I think your referring to the Blue Buffalo Company. Your link doesn't seem to work for me so here is one to try: http://www.bluebuff.com/products/dogs.shtml

I am currently feeding their large breed puppy formula to my 10 month old. I think it's a good feed, but pricey. The ingredients seem good, definitely a dense feed calorie wise. After this bag is finished though I am going to start him on an adult formula of another brand. Too pricey for me.

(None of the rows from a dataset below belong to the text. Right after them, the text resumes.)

-- ==== Sys2Proof/Laws/Commands.lean ====
section
/-! SUPPORT. The frame of every command: the parts of the state it can change. -/

namespace Sys2Proof.Machine

theorem execColdStart_only {s t : State} (h : execColdStart s = .next t) : Only (anywhere ++ [.powered, .time,
    .held, .wears, .late]) s t := by
  unfold execColdStart at h
  exact Only.next (Only.ite (Only.refl _ _) (Only.mono (coldStart_only _) rfl)) h

theorem execPowerLoss_only {s t : State} (h : execPowerLoss s = .next t) : Only [.powered] s t := by
  unfold execPowerLoss at h
  exact Only.next (Only.mono (State.setPower_only _ _) rfl) h

theorem execPllFirstLock_only (aGood : Bool) (bGood : Bool) {s t : State} (h : execPllFirstLock aGood bGood s =
    .next t) : Only [.tb, .bridge, .sparing, .adcs, .boot, .cal] s t := by
  unfold execPllFirstLock at h
  exact Only.act (Only.mono (firstLock_only _ _ _) rfl) h

theorem execTbPllUnlock_only {s t : State} (h : execTbPllUnlock s = .next t) : Only [.tb, .flt] s t := by
  unfold execTbPllUnlock at h
  exact Only.act (Only.via (Only.mono (State.setTb_only _ _ (by
    exact ⟨rfl, rfl⟩) (by
    exact ⟨rfl, rfl⟩)) rfl) (raise_only _ _ _) rfl) h

theorem execTbRefLost_only (x : RefLoss) {s t : State} (h : execTbRefLost x s = .next t) : Only [.tb, .live, .flt]
    s t := by
  unfold execTbRefLost at h
  exact Only.act (Only.mono (loseRef_only _ _) rfl) h

theorem execRefGoodAgain_only (x : RefReturn) {s t : State} (h : execRefGoodAgain x s = .next t) : Only [.tb,
    .live] s t := by
  unfold execRefGoodAgain at h
  exact Only.act (Only.mono (regainRef_only _ _) rfl) h

theorem execTbHoldoverExpired_only {s t : State} (h : execTbHoldoverExpired s = .next t) : Only [.late] s t := by
  unfold execTbHoldoverExpired at h
  exact Only.act (Only.mono (expire_only _ _) rfl) h

theorem execTbTickLoRead_only (a : Access) (wide : Bool) {s t : State} (h : execTbTickLoRead a wide s = .next t) :
    Only [.held, .ports] s t := by
  unfold execTbTickLoRead at h
  exact Only.act (Only.ite (Only.mono (respond_only _ _ _) rfl) (Only.via (Only.mono (capture_only _ _) rfl)
      (okWord_only _ _ _) rfl)) h

theorem execTbTickHiRead_only (a : Access) {s t : State} (h : execTbTickHiRead a s = .next t) : Only [.held,
    .ports] s t := by
  unfold execTbTickHiRead at h
  exact Only.act (Only.via (Only.mono (readTickHi_only _ _) rfl) (okWord_only _ _ _) rfl) h

theorem execTbSlackRead_only (a : Access) (other : Bool) {s t : State} (h : execTbSlackRead a other s = .next t) :
    Only [.live, .ports] s t := by
  unfold execTbSlackRead at h
  exact Only.act (Only.via (Only.mono (setLive_only _ _ _) rfl) (okWord_only _ _ _) rfl) h

theorem execEngineCompletion_only (e : EngineId) {s t : State} (h : execEngineCompletion e s = .next t) : Only
    [.eng, .live, .flt] s t := by
  unfold execEngineCompletion at h
  exact Only.act (by
    split; exact (Only.mono (complete_only _ _ _) rfl)
    exact (Only.mono (complete_only _ _ _) rfl)
    exact (Only.mono (complete_only _ _ _) rfl)
    exact (Only.mono (complete_only _ _ _) rfl)
    exact (Only.mono (complete_only _ _ _) rfl)
    exact (Only.mono (complete_only _ _ _) rfl)
    exact (Only.mono (completeFaults_only _) rfl)) h

theorem execBridgeSyncFrame_only (payload : BitVec 64) (crc : Byte) {s t : State} (h : execBridgeSyncFrame payload
    crc s = .next t) : Only [.time, .tb, .bridge, .eng, .live, .sparing, .adcs, .boot, .cal] s t := by
  unfold execBridgeSyncFrame at h
  exact Only.act (Only.ite (Only.via (Only.mono (State.setBridge_only _ _) rfl) (syncFrame_only _ _) rfl) (Only.via
      (Only.mono (State.setBridge_only _ _) rfl) (bumpF_only _ _ _ _) rfl)) h

theorem execBridgeStrobeFrame_only (tick : BitVec 64) (crc : Byte) {s t : State} (h : execBridgeStrobeFrame tick
    crc s = .next t) : Only [.live, .regs] s t := by
  unfold execBridgeStrobeFrame at h
  exact Only.act (Only.mono (strobeFrame_only _ _) rfl) h

theorem execBridgeCapFrame_only (cap : BitVec 13) (crc : Byte) {s t : State} (h : execBridgeCapFrame cap crc s =
    .next t) : Only [.bridge] s t := by
  unfold execBridgeCapFrame at h
  exact Only.act (Only.mono (State.setBridge_only _ _) rfl) h

theorem execBridgeEnergyFrame_only (inst : Nat) (inc : BitVec 48) (k : BitVec 16) (crc : Byte) {s t : State} (h :
    execBridgeEnergyFrame inst inc k crc s = .next t) : Only [.cap] s t := by
  unfold execBridgeEnergyFrame at h
  exact Only.act (Only.mono (modCap_only _ _) rfl) h

theorem execBrgSyncLost_only {s t : State} (h : execBrgSyncLost s = .next t) : Only [.late] s t := by
  unfold execBrgSyncLost at h
  exact Only.act (Only.mono (expire_only _ _) rfl) h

I don't know if it was the food or just the fact that the dog inhales his food so fast, but he had some mighty nasty gas on this brand of food. Coat, energy, and stools were fine, just that paint peeling gas that got to me. uke:


----------



## bear_dog (Dec 30, 2005)

Try to get[ fisher creek ] brand dog food.We have very good results with there 26/18 meat base and it cost about $15.00 for a 50# bag.Very good feed. And if your dog is real active they have a 24/20 all poultry for about $16. or $17.00 for 50# Bear Dog


----------



## tatonka (Sep 1, 2006)

I've researched most all of the name brands out there... I breed dogs, so I want the best food at an affordable price. I've tried a lot of them over the years. The best I've found that is available in my area is Diamond Brand Dog foods. They have several different formulas to choose from depending on the size of your dog, age, energy requirements, etc. This is a quality dog food and my dogs do great on it.....lots of energy, great coats, and the stools are firm and compact. I've never had any significant health problems with any of my dogs or pups... I've never had any Hip dysplasia, eye problems, skin problems, etc. and my dogs longevity has been excellent. I've had dogs that are still hunting at 14 and 15 years of age (on a limited basis, of course). This all tells me I'm feeding some pretty good stuff.

When evaluating dog food, read the labels......you want the list of ingredients to start with meat, lamb, or chicken. If it lists corn first, look for something else.

Price is not a significant factor if you only have one dog.....but it is if you are feeding several!!! Keep in mind that with a quality/premium dog food you feed less per day. This stuff is packed full of nutrition. I've read that a human can survive for 6 weeks on a 40 pound bag of the good stuff. Chow down!!


----------